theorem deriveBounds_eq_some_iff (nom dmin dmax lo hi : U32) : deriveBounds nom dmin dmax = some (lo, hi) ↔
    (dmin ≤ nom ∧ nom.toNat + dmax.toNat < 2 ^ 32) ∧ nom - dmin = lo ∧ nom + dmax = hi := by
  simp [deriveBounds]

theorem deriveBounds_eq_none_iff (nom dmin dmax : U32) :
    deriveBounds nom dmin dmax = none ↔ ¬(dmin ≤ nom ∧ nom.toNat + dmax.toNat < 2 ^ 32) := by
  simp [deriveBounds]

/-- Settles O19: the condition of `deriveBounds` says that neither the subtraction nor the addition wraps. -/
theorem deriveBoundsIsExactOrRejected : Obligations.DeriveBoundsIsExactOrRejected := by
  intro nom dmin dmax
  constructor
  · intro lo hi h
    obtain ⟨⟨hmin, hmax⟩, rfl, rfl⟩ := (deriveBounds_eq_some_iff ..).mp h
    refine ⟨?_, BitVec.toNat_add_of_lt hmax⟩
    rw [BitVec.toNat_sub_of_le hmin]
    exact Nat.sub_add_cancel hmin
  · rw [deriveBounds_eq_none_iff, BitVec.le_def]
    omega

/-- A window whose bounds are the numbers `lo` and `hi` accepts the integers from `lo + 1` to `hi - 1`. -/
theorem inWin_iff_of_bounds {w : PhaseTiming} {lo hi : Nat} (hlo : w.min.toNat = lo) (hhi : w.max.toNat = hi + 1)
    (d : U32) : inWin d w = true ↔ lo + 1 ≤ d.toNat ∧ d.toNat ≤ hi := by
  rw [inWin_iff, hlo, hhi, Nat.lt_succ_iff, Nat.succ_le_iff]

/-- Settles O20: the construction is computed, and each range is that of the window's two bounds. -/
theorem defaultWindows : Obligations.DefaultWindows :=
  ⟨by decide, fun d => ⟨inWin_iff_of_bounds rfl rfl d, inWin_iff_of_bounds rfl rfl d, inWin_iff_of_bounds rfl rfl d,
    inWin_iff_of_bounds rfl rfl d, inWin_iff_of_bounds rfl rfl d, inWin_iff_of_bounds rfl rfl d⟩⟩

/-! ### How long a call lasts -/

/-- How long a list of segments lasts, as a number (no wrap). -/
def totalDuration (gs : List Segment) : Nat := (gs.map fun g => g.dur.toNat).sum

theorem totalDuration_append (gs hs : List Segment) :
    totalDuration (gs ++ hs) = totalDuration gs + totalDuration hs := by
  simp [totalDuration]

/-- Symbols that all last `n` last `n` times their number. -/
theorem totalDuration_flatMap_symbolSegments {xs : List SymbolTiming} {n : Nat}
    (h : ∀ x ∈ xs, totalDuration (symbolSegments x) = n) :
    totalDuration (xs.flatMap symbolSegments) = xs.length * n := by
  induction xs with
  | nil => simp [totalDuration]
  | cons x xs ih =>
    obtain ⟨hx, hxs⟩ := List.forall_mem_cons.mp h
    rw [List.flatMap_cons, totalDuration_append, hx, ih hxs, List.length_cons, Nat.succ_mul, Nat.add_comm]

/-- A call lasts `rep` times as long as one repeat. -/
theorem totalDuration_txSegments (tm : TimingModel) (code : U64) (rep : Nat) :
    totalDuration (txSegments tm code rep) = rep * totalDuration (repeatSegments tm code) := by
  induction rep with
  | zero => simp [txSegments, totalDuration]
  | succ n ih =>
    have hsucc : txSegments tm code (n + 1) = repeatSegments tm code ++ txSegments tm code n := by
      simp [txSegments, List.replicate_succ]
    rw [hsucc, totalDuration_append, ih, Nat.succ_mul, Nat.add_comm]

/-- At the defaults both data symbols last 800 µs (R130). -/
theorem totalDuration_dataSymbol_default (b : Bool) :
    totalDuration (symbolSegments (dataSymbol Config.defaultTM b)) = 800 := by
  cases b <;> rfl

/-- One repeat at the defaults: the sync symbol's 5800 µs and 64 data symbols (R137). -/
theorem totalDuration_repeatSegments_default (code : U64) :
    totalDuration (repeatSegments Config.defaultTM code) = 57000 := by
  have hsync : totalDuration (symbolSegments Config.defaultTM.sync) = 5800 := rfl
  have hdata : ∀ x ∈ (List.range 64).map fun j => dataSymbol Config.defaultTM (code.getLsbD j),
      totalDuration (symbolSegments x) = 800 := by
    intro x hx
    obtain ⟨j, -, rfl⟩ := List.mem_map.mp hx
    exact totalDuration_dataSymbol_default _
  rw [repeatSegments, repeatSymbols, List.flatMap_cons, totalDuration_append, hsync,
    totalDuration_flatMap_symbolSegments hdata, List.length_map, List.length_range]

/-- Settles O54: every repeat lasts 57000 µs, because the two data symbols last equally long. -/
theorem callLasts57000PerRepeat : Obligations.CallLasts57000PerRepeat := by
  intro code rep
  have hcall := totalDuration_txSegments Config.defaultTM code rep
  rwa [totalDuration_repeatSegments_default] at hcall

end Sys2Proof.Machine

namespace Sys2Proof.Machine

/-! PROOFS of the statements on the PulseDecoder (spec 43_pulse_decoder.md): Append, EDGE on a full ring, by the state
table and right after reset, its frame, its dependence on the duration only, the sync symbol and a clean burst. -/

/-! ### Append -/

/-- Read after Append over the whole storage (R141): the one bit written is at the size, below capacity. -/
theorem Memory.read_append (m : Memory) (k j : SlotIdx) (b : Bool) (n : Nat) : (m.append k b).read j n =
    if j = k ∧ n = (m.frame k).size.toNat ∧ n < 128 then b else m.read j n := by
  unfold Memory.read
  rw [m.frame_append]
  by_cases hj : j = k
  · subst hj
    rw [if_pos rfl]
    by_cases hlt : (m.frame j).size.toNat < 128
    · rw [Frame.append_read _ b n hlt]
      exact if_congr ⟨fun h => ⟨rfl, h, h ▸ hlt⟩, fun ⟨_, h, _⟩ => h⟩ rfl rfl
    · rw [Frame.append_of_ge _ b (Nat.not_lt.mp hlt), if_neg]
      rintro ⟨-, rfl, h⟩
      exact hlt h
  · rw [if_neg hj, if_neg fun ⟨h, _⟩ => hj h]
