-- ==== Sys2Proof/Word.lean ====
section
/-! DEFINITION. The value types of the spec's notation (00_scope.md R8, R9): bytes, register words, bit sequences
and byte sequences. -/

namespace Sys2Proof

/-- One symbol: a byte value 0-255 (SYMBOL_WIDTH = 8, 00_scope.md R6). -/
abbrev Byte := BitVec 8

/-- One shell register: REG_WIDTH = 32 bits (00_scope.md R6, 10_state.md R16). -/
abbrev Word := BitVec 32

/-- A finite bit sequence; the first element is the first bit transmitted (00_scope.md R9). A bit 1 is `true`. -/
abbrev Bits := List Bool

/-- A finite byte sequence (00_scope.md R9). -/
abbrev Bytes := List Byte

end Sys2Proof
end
--- --- ---
**Task brief**
Your task is to transcribe the material, which must come out exactly as written.

**Answer to this problem**
theorem deriveBounds_eq_some_iff (nom dmin dmax lo hi : U32) : deriveBounds nom dmin dmax = some (lo, hi) ↔
    (dmin ≤ nom ∧ nom.toNat + dmax.toNat < 2 ^ 32) ∧ nom - dmin = lo ∧ nom + dmax = hi := by
  simp [deriveBounds]

theorem deriveBounds_eq_none_iff (nom dmin dmax : U32) :
    deriveBounds nom dmin dmax = none ↔ ¬(dmin ≤ nom ∧ nom.toNat + dmax.toNat < 2 ^ 32) := by
  simp [deriveBounds]

/-- Settles O19: the condition of `deriveBounds` says that neither the subtraction nor the addition wraps. -/
theorem deriveBoundsIsExactOrRejected : Obligations.DeriveBoundsIsExactOrRejected := by
  intro nom dmin dmax
  constructor
  · intro lo hi h
    obtain ⟨⟨hmin, hmax⟩, rfl, rfl⟩ := (deriveBounds_eq_some_iff ..).mp h
    refine ⟨?_, BitVec.toNat_add_of_lt hmax⟩
    rw [BitVec.toNat_sub_of_le hmin]
    exact Nat.sub_add_cancel hmin
  · rw [deriveBounds_eq_none_iff, BitVec.le_def]
    omega

/-- A window whose bounds are the numbers `lo` and `hi` accepts the integers from `lo + 1` to `hi - 1`. -/
theorem inWin_iff_of_bounds {w : PhaseTiming} {lo hi : Nat} (hlo : w.min.toNat = lo) (hhi : w.max.toNat = hi + 1)
    (d : U32) : inWin d w = true ↔ lo + 1 ≤ d.toNat ∧ d.toNat ≤ hi := by
  rw [inWin_iff, hlo, hhi, Nat.lt_succ_iff, Nat.succ_le_iff]

/-- Settles O20: the construction is computed, and each range is that of the window's two bounds. -/
theorem defaultWindows : Obligations.DefaultWindows :=
  ⟨by decide, fun d => ⟨inWin_iff_of_bounds rfl rfl d, inWin_iff_of_bounds rfl rfl d, inWin_iff_of_bounds rfl rfl d,
    inWin_iff_of_bounds rfl rfl d, inWin_iff_of_bounds rfl rfl d, inWin_iff_of_bounds rfl rfl d⟩⟩

/-! ### How long a call lasts -/

/-- How long a list of segments lasts, as a number (no wrap). -/
def totalDuration (gs : List Segment) : Nat := (gs.map fun g => g.dur.toNat).sum

theorem totalDuration_append (gs hs : List Segment) :
    totalDuration (gs ++ hs) = totalDuration gs + totalDuration hs := by
  simp [totalDuration]

/-- Symbols that all last `n` last `n` times their number. -/
theorem totalDuration_flatMap_symbolSegments {xs : List SymbolTiming} {n : Nat}
    (h : ∀ x ∈ xs, totalDuration (symbolSegments x) = n) :
    totalDuration (xs.flatMap symbolSegments) = xs.length * n := by
  induction xs with
  | nil => simp [totalDuration]
  | cons x xs ih =>
    obtain ⟨hx, hxs⟩ := List.forall_mem_cons.mp h
    rw [List.flatMap_cons, totalDuration_append, hx, ih hxs, List.length_cons, Nat.succ_mul, Nat.add_comm]

/-- A call lasts `rep` times as long as one repeat. -/
theorem totalDuration_txSegments (tm : TimingModel) (code : U64) (rep : Nat) :
    totalDuration (txSegments tm code rep) = rep * totalDuration (repeatSegments tm code) := by
  induction rep with
  | zero => simp [txSegments, totalDuration]
  | succ n ih =>
    have hsucc : txSegments tm code (n + 1) = repeatSegments tm code ++ txSegments tm code n := by
      simp [txSegments, List.replicate_succ]
    rw [hsucc, totalDuration_append, ih, Nat.succ_mul, Nat.add_comm]

/-- At the defaults both data symbols last 800 µs (R130). -/
theorem totalDuration_dataSymbol_default (b : Bool) :
    totalDuration (symbolSegments (dataSymbol Config.defaultTM b)) = 800 := by
  cases b <;> rfl

/-- One repeat at the defaults: the sync symbol's 5800 µs and 64 data symbols (R137). -/
theorem totalDuration_repeatSegments_default (code : U64) :
    totalDuration (repeatSegments Config.defaultTM code) = 57000 := by
  have hsync : totalDuration (symbolSegments Config.defaultTM.sync) = 5800 := rfl
  have hdata : ∀ x ∈ (List.range 64).map fun j => dataSymbol Config.defaultTM (code.getLsbD j),
      totalDuration (symbolSegments x) = 800 := by
    intro x hx
    obtain ⟨j, -, rfl⟩ := List.mem_map.mp hx
    exact totalDuration_dataSymbol_default _
  rw [repeatSegments, repeatSymbols, List.flatMap_cons, totalDuration_append, hsync,
    totalDuration_flatMap_symbolSegments hdata, List.length_map, List.length_range]

/-- Settles O54: every repeat lasts 57000 µs, because the two data symbols last equally long. -/
theorem callLasts57000PerRepeat : Obligations.CallLasts57000PerRepeat := by
  intro code rep
  have hcall := totalDuration_txSegments Config.defaultTM code rep
  rwa [totalDuration_repeatSegments_default] at hcall

end Sys2Proof.Machine

namespace Sys2Proof.Machine

/-! PROOFS of the statements on the PulseDecoder (spec 43_pulse_decoder.md): Append, EDGE on a full ring, by the state
table and right after reset, its frame, its dependence on the duration only, the sync symbol and a clean burst. -/

/-! ### Append -/

/-- Read after Append over the whole storage (R141): the one bit written is at the size, below capacity. -/
theorem Memory.read_append (m : Memory) (k j : SlotIdx) (b : Bool) (n : Nat) : (m.append k b).read j n =
    if j = k ∧ n = (m.frame k).size.toNat ∧ n < 128 then b else m.read j n := by
  unfold Memory.read
  rw [m.frame_append]
  by_cases hj : j = k
  · subst hj
    rw [if_pos rfl]
    by_cases hlt : (m.frame j).size.toNat < 128
    · rw [Frame.append_read _ b n hlt]
      exact if_congr ⟨fun h => ⟨rfl, h, h ▸ hlt⟩, fun ⟨_, h, _⟩ => h⟩ rfl rfl
    · rw [Frame.append_of_ge _ b (Nat.not_lt.mp hlt), if_neg]
      rintro ⟨-, rfl, h⟩
      exact hlt h
  · rw [if_neg hj, if_neg fun ⟨h, _⟩ => hj h]
-- ==== Sys2Proof/Word.lean ====
section
/-! DEFINITION. The value types of the spec's notation (00_scope.md R8, R9): bytes, register words, bit sequences
and byte sequences. -/

namespace Sys2Proof

/-- One symbol: a byte value 0-255 (SYMBOL_WIDTH = 8, 00_scope.md R6). -/
abbrev Byte := BitVec 8

/-- One shell register: REG_WIDTH = 32 bits (00_scope.md R6, 10_state.md R16). -/
abbrev Word := BitVec 32

/-- A finite bit sequence; the first element is the first bit transmitted (00_scope.md R9). A bit 1 is `true`. -/
abbrev Bits := List Bool

/-- A finite byte sequence (00_scope.md R9). -/
abbrev Bytes := List Byte

end Sys2Proof
end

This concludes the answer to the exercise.